God – and George Orwell – forbid that such a telling charge be brought against those who would punish the plutocrats in our erstwhile kleptocracy not because they favour social justice but out of a misplaced sense of retribution, with the state as judge, jury and executioner. They disguise their resentment and envy with piety, sanctimony and self-righteousness well who often privilege the ‘punish others’ motive over and above the ‘hold self accountable first’ imperative.
End note
We began with Wilde and an oblique reference to his 1891 essay ‘The Soul of Man under Socialism.’ It may be apposite to end with him vis-à-vis the NPP’s vision, especially as regards social justice for the poor and oppressed.

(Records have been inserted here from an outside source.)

-- ==== Sys2Proof/Machine/RegMap.lean ====
section
/-!
DEFINITION. The BAR0 register map: one named offset per register of spec/ (R37 gives the block bases; each
register map's own rule gives the offset inside its block), and one row per register with its access masks
(R14 to R17), its reset value (R24), the lock bit that guards its RWL fields (R15) and its reset scope (R640).
-/

namespace Sys2Proof.Machine

/-- The reset scopes of R639 and R640, widest first. -/
inductive Scope where
  | aon
  | device
  | function
deriving DecidableEq, Repr

/-- Which half of a 64-bit pair of R19 a register is. -/
inductive PairHalf where
  | single
  | lo
  | hi
deriving DecidableEq, Repr

/-- One row of the register map.
Copy (i, j) of the register lies at base + s1 * i + s2 * j.
The masks name the bits of each access code; a bit in none of them reads 0 (R16) or is RO.
lock is the offset of the guarding lock register, 0 for none, and moves with i by lockStep. -/
structure RegRow where
  name : String
  base : Nat
  s1 : Nat
  n1 : Nat
  s2 : Nat
  n2 : Nat
  reset : Nat
  rw : Nat
  rwl : Nat
  w1c : Nat
  w1s : Nat
  lock : Nat
  lockStep : Nat
  pair : PairHalf
  scope : Scope
deriving DecidableEq, Repr

end Sys2Proof.Machine

namespace Sys2Proof.Machine.Reg

/-- LTB_CTRL (02_line_time, R83). -/
abbrev ltbCtrl : Nat := 0x600000

/-- LTB_SRC (02_line_time, R83). -/
abbrev ltbSrc : Nat := 0x600004

/-- LTB_NOMINAL (02_line_time, R83). -/
abbrev ltbNominal : Nat := 0x600008

/-- LTB_NOM_PERIOD (02_line_time, R83). -/
abbrev ltbNomPeriod : Nat := 0x60000C

/-- LTB_LOSS (02_line_time, R83). -/
abbrev ltbLoss : Nat := 0x600010

/-- LTB_EXT (02_line_time, R83). -/
abbrev ltbExt : Nat := 0x600014

/-- LTB_SYNC_OUT (02_line_time, R83). -/
abbrev ltbSyncOut : Nat := 0x600018

/-- LTB_URGENCY (02_line_time, R83). -/
abbrev ltbUrgency : Nat := 0x60001C

/-- LTB_NOW_LO (02_line_time, R83). -/
abbrev ltbNowLo : Nat := 0x600030

/-- LTB_NOW_HI (02_line_time, R83). -/
abbrev ltbNowHi : Nat := 0x600034

/-- LTB_REFCOUNT_LO (02_line_time, R83). -/
abbrev ltbRefcountLo : Nat := 0x600038

/-- LTB_REFCOUNT_HI (02_line_time, R83). -/
abbrev ltbRefcountHi : Nat := 0x60003C

/-- LTB_STATUS (02_line_time, R83). -/
abbrev ltbStatus : Nat := 0x600040

/-- LTB_EVENTS (02_line_time, R83). -/
abbrev ltbEvents : Nat := 0x600044

/-- LTB_EVENT_EN (02_line_time, R83). -/
abbrev ltbEventEn : Nat := 0x600048

/-- LTB_PERIOD (02_line_time, R83). -/
abbrev ltbPeriod : Nat := 0x60004C

/-- LTB_SKIPPED_LINES (02_line_time, R83). -/
abbrev ltbSkippedLines : Nat := 0x600050

/-- LTB_LOSS_EVENTS (02_line_time, R83). -/
abbrev ltbLossEvents : Nat := 0x600054

/-- LTB_POS_s_LO (02_line_time, R83). -/
abbrev ltbPosLo (i : Nat) : Nat := 0x600060 + 0x8 * i

/-- LTB_POS_s_HI (02_line_time, R83). -/
abbrev ltbPosHi (i : Nat) : Nat := 0x600064 + 0x8 * i

/-- LTB_LOCK (02_line_time, R83). -/
abbrev ltbLock : Nat := 0x6000C0

/-- HIU_ID (03_host_link, R102). -/
abbrev hiuId : Nat := 0x0

/-- HIU_STATUS (03_host_link, R102). -/
abbrev hiuStatus : Nat := 0x4

/-- HIU_ERR (03_host_link, R102). -/
abbrev hiuErr : Nat := 0x8

/-- HIU_ERR_EN (03_host_link, R102). -/
abbrev hiuErrEn : Nat := 0xC

/-- HIU_ERR_ADDR_LO (03_host_link, R102). -/
abbrev hiuErrAddrLo : Nat := 0x10

/-- HIU_ERR_ADDR_HI (03_host_link, R102). -/
abbrev hiuErrAddrHi : Nat := 0x14

/-- HIU_BAR4_BASE_LO (03_host_link, R102). -/
abbrev hiuBar4BaseLo : Nat := 0x18

/-- HIU_BAR4_BASE_HI (03_host_link, R102). -/
abbrev hiuBar4BaseHi : Nat := 0x1C

/-- HIU_IRQ_ACK_i (03_host_link, R102). -/
abbrev hiuIrqAck (i : Nat) : Nat := 0x20 + 0x4 * i

/-- HIU_IRQ_CAUSE_i (03_host_link, R102). -/
abbrev hiuIrqCause (i : Nat) : Nat := 0x30 + 0x4 * i

/-- HIU_SWINT (03_host_link, R102). -/
abbrev hiuSwint : Nat := 0x40

/-- HIU_REPLAYS (03_host_link, R102). -/
abbrev hiuReplays : Nat := 0x44

/-- HIU_RX_ERRS (03_host_link, R102). -/
abbrev hiuRxErrs : Nat := 0x48

/-- CFE_STATUS (04_uhlulo_protocol, R142). -/
abbrev cfeStatus : Nat := 0x100000

/-- CFE_ERR (04_uhlulo_protocol, R142). -/
abbrev cfeErr : Nat := 0x100004

/-- CFE_ERR_EN (04_uhlulo_protocol, R142). -/
abbrev cfeErrEn : Nat := 0x100008

/-- CFE_ERR_CAPTURE (04_uhlulo_protocol, R142). -/
abbrev cfeErrCapture : Nat := 0x10000C

/-- CFE_INFLIGHT (04_uhlulo_protocol, R142). -/
abbrev cfeInflight : Nat := 0x100010

/-- CFE_CQ_EVENT_0 (04_uhlulo_protocol, R142). -/
abbrev cfeCqEvent0 : Nat := 0x100020

/-- CFE_CQ_EVENT_1 (04_uhlulo_protocol, R142). -/
abbrev cfeCqEvent1 : Nat := 0x100024

/-- CFE_CQ_EVENT_EN_0 (04_uhlulo_protocol, R142). -/
abbrev cfeCqEventEn0 : Nat := 0x100028

/-- CFE_CQ_EVENT_EN_1 (04_uhlulo_protocol, R142). -/
abbrev cfeCqEventEn1 : Nat := 0x10002C

/-- RING_n_SQ_BASE_LO (04_uhlulo_protocol, R142). -/
abbrev ringSqBaseLo (i : Nat) : Nat := 0x110000 + 0x40 * i

/-- RING_n_SQ_BASE_HI (04_uhlulo_protocol, R142). -/
abbrev ringSqBaseHi (i : Nat) : Nat := 0x110004 + 0x40 * i

/-- RING_n_CQ_BASE_LO (04_uhlulo_protocol, R142). -/
abbrev ringCqBaseLo (i : Nat) : Nat := 0x110008 + 0x40 * i

/-- RING_n_CQ_BASE_HI (04_uhlulo_protocol, R142). -/
abbrev ringCqBaseHi (i : Nat) : Nat := 0x11000C + 0x40 * i

/-- RING_n_CFG (04_uhlulo_protocol, R142). -/
abbrev ringCfg (i : Nat) : Nat := 0x110010 + 0x40 * i

/-- RING_n_SQ_TAIL (04_uhlulo_protocol, R142). -/
abbrev ringSqTail (i : Nat) : Nat := 0x110014 + 0x40 * i

/-- RING_n_SQ_HEAD (04_uhlulo_protocol, R142). -/
abbrev ringSqHead (i : Nat) : Nat := 0x110018 + 0x40 * i

/-- RING_n_CQ_TAIL (04_uhlulo_protocol, R142). -/
abbrev ringCqTail (i : Nat) : Nat := 0x11001C + 0x40 * i

/-- RING_n_CQ_HEAD (04_uhlulo_protocol, R142). -/
abbrev ringCqHead (i : Nat) : Nat := 0x110020 + 0x40 * i

/-- RING_n_SEQ (04_uhlulo_protocol, R142). -/
abbrev ringSeq (i : Nat) : Nat := 0x110024 + 0x40 * i

/-- RING_n_STATE (04_uhlulo_protocol, R142). -/
abbrev ringState (i : Nat) : Nat := 0x110028 + 0x40 * i

/-- RING_n_LIMIT (04_uhlulo_protocol, R142). -/
abbrev ringLimit (i : Nat) : Nat := 0x11002C + 0x40 * i

/-- CTX_STATUS (05_contexts_and_objects, R172). -/
abbrev ctxStatus : Nat := 0x200000

/-- CTX_EVENTS (05_contexts_and_objects, R172). -/
abbrev ctxEvents : Nat := 0x200004

/-- CTX_EVENT_EN (05_contexts_and_objects, R172). -/
abbrev ctxEventEn : Nat := 0x200008

/-- CTX_SIG_REJECTS (05_contexts_and_objects, R172). -/
abbrev ctxSigRejects : Nat := 0x20000C

/-- CTX_SIG_REJECT_LAST (05_contexts_and_objects, R172). -/
abbrev ctxSigRejectLast : Nat := 0x200010

/-- CTX_SYNC_TABLE_LO (05_contexts_and_objects, R172). -/
abbrev ctxSyncTableLo : Nat := 0x200018

/-- CTX_SYNC_TABLE_HI (05_contexts_and_objects, R172). -/
abbrev ctxSyncTableHi : Nat := 0x20001C

/-- CTX_SYNC_INIT_VAL_LO (05_contexts_and_objects, R172). -/
abbrev ctxSyncInitValLo : Nat := 0x200020

/-- CTX_SYNC_INIT_VAL_HI (05_contexts_and_objects, R172). -/
abbrev ctxSyncInitValHi : Nat := 0x200024

/-- CTX_SYNC_INIT (05_contexts_and_objects, R172). -/
abbrev ctxSyncInit : Nat := 0x200028

/-- CTX_LOCK (05_contexts_and_objects, R172). -/
abbrev ctxLock : Nat := 0x20002C

/-- CTX0_PT_ROOT_LO (05_contexts_and_objects, R172). -/
abbrev ctx0PtRootLo : Nat := 0x200040

/-- CTX0_PT_ROOT_HI (05_contexts_and_objects, R172). -/
abbrev ctx0PtRootHi : Nat := 0x200044

/-- CTX0_RINGS_LO (05_contexts_and_objects, R172). -/
abbrev ctx0RingsLo : Nat := 0x200048

/-- CTX0_RINGS_HI (05_contexts_and_objects, R172). -/
abbrev ctx0RingsHi : Nat := 0x20004C

/-- CTX0_CFG (05_contexts_and_objects, R172). -/
abbrev ctx0Cfg : Nat := 0x200050

/-- CTX0_LIMITS (05_contexts_and_objects, R172). -/
abbrev ctx0Limits : Nat := 0x200054

/-- CTX0_HEAP_LIMIT (05_contexts_and_objects, R172). -/
abbrev ctx0HeapLimit : Nat := 0x200058

/-- CTX0_CTRL (05_contexts_and_objects, R172). -/
abbrev ctx0Ctrl : Nat := 0x20005C

/-- CTX_LOADED_i (05_contexts_and_objects, R172). -/
abbrev ctxLoaded (i : Nat) : Nat := 0x200060 + 0x4 * i

/-- CTX_LOST_i (05_contexts_and_objects, R172). -/
abbrev ctxLost (i : Nat) : Nat := 0x200070 + 0x4 * i

/-- CTX_c_STATE (05_contexts_and_objects, R172). -/
abbrev ctxState (i : Nat) : Nat := 0x201000 + 0x10 * i

/-- CTX_c_LOST_SEQ (05_contexts_and_objects, R172). -/
abbrev ctxLostSeq (i : Nat) : Nat := 0x201004 + 0x10 * i

/-- CTX_c_COUNTS (05_contexts_and_objects, R172). -/
abbrev ctxCounts (i : Nat) : Nat := 0x201008 + 0x10 * i

/-- MMU_STATUS (06_memory_hierarchy, R209). -/
abbrev mmuStatus : Nat := 0x300000

/-- MMU_EVENTS (06_memory_hierarchy, R209). -/
abbrev mmuEvents : Nat := 0x300004

/-- MMU_EVENT_EN (06_memory_hierarchy, R209). -/
abbrev mmuEventEn : Nat := 0x300008

/-- MMU_FAULT_ADDR_LO (06_memory_hierarchy, R209). -/
abbrev mmuFaultAddrLo : Nat := 0x300010

/-- MMU_FAULT_ADDR_HI (06_memory_hierarchy, R209). -/
abbrev mmuFaultAddrHi : Nat := 0x300014

/-- MMU_FAULT_INFO (06_memory_hierarchy, R209). -/
abbrev mmuFaultInfo : Nat := 0x300018

/-- MMU_FAULT_COUNT (06_memory_hierarchy, R209). -/
abbrev mmuFaultCount : Nat := 0x30001C

/-- MMU_INV_VA_LO (06_memory_hierarchy, R209). -/
abbrev mmuInvVaLo : Nat := 0x300020

/-- MMU_INV_VA_HI (06_memory_hierarchy, R209). -/
abbrev mmuInvVaHi : Nat := 0x300024

/-- MMU_INV_PAGES (06_memory_hierarchy, R209). -/
abbrev mmuInvPages : Nat := 0x300028

/-- MMU_INV (06_memory_hierarchy, R209). -/
abbrev mmuInv : Nat := 0x30002C

/-- L2C_STATUS (06_memory_hierarchy, R210). -/
abbrev l2cStatus : Nat := 0x400000

/-- L2C_CTRL (06_memory_hierarchy, R210). -/
abbrev l2cCtrl : Nat := 0x400004

/-- L2C_SETWAY (06_memory_hierarchy, R210). -/
abbrev l2cSetway : Nat := 0x400008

Wilde observed that under capitalism “the majority of the people spoil their lives by an exaggerated and unhealthy altruism” and often feel compelled to solve the social issues caused by that exploitative system, rather than seeking to eliminate their common cause.
He noted that people who care about the common good “seriously and very sentimentally set themselves to the remedying the evils they see in poverty, but their remedies do not cure the disease; they merely prolong it.”
So the libertarian socialist that he was, Wilde advocated for a radical remedy by asserting that “the proper aim to try and reconstruct society on such a basis that poverty will be impossible”.
It may be more low-hanging fruit for the regime in situ. If only the people’s power would begin to treat politics as the art of the possible and consider promises made for a just and equitable society for all as a sacred pledge and not a cynical electoral ploy. Oh yes, and after they’ve plucked a rabbit out of their hat as regards all the other to-dos that remain on the national to-do list. We wish them and all of us the very best.